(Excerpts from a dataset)
⁂

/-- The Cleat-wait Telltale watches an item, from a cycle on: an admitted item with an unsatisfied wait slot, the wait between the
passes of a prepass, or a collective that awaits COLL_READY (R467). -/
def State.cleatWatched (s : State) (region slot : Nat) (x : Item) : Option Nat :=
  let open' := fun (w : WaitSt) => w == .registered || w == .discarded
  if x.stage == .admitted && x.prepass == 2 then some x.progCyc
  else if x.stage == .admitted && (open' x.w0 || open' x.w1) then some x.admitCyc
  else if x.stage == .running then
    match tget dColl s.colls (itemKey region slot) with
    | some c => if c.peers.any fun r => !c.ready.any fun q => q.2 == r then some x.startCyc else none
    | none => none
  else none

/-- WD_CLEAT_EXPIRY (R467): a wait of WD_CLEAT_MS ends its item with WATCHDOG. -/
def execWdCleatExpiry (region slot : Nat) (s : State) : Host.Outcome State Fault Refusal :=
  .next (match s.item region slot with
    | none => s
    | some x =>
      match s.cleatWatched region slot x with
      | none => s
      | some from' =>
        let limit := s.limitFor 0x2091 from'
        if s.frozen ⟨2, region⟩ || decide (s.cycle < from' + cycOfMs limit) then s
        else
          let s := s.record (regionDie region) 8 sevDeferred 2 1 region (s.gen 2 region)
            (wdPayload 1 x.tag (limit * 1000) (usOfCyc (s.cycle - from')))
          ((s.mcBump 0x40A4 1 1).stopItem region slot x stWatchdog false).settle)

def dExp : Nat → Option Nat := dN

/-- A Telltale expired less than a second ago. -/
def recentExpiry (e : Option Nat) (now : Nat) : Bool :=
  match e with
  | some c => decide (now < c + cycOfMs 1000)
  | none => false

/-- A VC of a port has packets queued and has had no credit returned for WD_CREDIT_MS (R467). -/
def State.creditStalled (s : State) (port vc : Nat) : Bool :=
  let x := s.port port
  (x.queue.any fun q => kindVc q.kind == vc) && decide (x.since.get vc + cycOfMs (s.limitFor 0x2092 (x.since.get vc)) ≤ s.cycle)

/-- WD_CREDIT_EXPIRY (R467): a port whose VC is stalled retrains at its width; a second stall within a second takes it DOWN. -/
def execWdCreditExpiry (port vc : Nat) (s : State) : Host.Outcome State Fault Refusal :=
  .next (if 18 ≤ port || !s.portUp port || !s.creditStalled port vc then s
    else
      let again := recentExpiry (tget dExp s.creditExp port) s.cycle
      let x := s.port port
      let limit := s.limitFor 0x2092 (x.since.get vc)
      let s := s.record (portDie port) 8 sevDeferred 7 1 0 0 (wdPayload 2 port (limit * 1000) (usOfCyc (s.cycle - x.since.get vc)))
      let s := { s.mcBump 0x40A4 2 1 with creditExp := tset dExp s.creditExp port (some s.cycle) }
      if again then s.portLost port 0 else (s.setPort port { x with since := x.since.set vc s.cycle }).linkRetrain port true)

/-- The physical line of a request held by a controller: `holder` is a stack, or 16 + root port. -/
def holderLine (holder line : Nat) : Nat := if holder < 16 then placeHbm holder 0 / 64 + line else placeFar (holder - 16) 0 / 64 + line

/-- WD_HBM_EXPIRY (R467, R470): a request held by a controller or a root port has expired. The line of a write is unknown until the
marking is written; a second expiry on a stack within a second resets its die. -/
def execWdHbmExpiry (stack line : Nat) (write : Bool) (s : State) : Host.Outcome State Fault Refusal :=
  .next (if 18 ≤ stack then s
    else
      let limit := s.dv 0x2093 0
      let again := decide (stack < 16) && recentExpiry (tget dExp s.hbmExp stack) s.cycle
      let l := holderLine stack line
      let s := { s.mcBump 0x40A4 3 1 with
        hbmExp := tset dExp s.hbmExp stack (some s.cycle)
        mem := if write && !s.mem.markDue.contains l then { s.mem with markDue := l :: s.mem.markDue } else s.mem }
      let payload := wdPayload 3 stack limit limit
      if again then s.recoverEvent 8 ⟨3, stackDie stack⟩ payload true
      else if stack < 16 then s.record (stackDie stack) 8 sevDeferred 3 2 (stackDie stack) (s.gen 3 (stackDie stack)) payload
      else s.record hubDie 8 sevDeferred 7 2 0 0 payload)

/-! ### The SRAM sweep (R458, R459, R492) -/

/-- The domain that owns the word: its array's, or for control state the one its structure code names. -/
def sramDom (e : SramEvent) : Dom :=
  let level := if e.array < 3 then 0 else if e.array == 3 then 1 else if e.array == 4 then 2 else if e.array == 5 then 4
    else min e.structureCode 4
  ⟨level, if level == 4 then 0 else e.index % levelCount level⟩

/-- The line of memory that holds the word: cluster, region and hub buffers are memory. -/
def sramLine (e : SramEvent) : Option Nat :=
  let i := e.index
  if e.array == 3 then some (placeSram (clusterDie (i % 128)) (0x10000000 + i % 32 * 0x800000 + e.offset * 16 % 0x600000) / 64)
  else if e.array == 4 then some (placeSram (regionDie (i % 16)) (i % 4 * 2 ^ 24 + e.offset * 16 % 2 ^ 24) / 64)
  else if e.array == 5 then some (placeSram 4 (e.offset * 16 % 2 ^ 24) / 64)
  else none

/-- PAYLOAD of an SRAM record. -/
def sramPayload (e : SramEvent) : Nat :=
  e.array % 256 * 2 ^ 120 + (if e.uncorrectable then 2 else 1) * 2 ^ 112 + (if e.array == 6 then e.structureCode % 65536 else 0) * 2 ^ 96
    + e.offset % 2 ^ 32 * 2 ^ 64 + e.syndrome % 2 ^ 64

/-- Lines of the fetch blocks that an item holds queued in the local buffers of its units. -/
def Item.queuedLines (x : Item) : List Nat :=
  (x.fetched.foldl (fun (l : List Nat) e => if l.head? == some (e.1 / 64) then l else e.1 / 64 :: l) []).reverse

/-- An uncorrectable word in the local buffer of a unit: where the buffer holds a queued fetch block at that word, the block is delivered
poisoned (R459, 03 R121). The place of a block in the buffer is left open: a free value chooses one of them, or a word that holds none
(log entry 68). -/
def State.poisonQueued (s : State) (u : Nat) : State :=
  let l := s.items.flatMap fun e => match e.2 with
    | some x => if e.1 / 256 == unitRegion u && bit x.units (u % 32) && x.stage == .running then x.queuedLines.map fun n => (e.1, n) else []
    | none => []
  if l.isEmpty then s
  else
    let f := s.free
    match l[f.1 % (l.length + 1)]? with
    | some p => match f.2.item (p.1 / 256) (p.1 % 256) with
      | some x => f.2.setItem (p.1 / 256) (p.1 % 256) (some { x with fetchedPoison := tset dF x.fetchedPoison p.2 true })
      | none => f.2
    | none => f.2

⁂

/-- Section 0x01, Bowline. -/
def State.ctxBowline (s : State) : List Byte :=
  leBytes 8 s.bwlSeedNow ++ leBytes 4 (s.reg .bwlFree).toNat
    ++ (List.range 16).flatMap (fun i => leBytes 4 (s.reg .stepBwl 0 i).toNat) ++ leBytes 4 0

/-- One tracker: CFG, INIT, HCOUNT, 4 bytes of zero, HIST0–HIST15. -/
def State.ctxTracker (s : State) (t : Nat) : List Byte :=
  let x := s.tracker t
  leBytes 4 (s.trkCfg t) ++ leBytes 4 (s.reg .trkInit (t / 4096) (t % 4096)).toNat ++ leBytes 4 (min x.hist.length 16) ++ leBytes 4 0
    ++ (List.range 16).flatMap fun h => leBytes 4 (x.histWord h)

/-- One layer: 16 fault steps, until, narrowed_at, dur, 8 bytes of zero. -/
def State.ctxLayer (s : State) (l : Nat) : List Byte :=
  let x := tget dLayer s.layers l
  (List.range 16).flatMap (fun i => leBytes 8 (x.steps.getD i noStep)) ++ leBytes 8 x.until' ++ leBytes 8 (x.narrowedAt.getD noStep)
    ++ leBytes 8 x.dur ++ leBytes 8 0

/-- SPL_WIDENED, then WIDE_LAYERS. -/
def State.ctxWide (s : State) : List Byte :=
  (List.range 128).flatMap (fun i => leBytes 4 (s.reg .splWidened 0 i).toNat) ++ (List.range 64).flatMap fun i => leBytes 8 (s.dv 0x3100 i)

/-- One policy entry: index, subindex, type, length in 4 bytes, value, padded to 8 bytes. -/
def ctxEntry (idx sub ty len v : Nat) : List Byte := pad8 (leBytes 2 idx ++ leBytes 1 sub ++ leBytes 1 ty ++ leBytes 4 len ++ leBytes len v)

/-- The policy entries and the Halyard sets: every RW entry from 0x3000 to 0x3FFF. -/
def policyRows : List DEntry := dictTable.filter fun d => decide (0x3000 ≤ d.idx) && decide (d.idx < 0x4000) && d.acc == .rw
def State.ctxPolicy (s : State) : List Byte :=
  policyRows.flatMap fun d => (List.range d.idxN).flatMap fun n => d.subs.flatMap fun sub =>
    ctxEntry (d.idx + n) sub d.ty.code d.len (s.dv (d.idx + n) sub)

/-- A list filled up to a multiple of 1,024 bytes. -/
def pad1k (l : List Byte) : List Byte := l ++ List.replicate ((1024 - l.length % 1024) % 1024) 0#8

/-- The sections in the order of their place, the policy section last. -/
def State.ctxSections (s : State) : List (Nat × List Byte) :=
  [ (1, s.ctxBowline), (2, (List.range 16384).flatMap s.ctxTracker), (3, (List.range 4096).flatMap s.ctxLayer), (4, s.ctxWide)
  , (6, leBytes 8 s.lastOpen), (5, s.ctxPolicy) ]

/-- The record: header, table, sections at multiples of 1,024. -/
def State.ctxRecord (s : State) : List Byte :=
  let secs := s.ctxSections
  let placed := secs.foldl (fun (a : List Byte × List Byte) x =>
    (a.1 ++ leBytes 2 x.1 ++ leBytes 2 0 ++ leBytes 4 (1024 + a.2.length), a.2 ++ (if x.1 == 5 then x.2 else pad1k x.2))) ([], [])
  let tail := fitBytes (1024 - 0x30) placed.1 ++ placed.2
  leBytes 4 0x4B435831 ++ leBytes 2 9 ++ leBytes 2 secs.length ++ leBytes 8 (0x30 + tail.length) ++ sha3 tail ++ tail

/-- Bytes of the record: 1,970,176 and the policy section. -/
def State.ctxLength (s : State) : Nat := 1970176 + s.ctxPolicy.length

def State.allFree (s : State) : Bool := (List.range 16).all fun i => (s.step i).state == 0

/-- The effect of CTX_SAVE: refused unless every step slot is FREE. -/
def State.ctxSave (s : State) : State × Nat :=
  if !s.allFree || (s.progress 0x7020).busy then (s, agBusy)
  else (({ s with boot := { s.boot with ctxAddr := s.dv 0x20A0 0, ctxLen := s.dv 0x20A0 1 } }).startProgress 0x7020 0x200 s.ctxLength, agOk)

⁂

Search the entries above for lines containing the word "ctxPolicy", and copy each one.

▶ Result of this exercise:
def State.ctxPolicy (s : State) : List Byte :=
  , (6, leBytes 8 s.lastOpen), (5, s.ctxPolicy) ]
def State.ctxLength (s : State) : Nat := 1970176 + s.ctxPolicy.length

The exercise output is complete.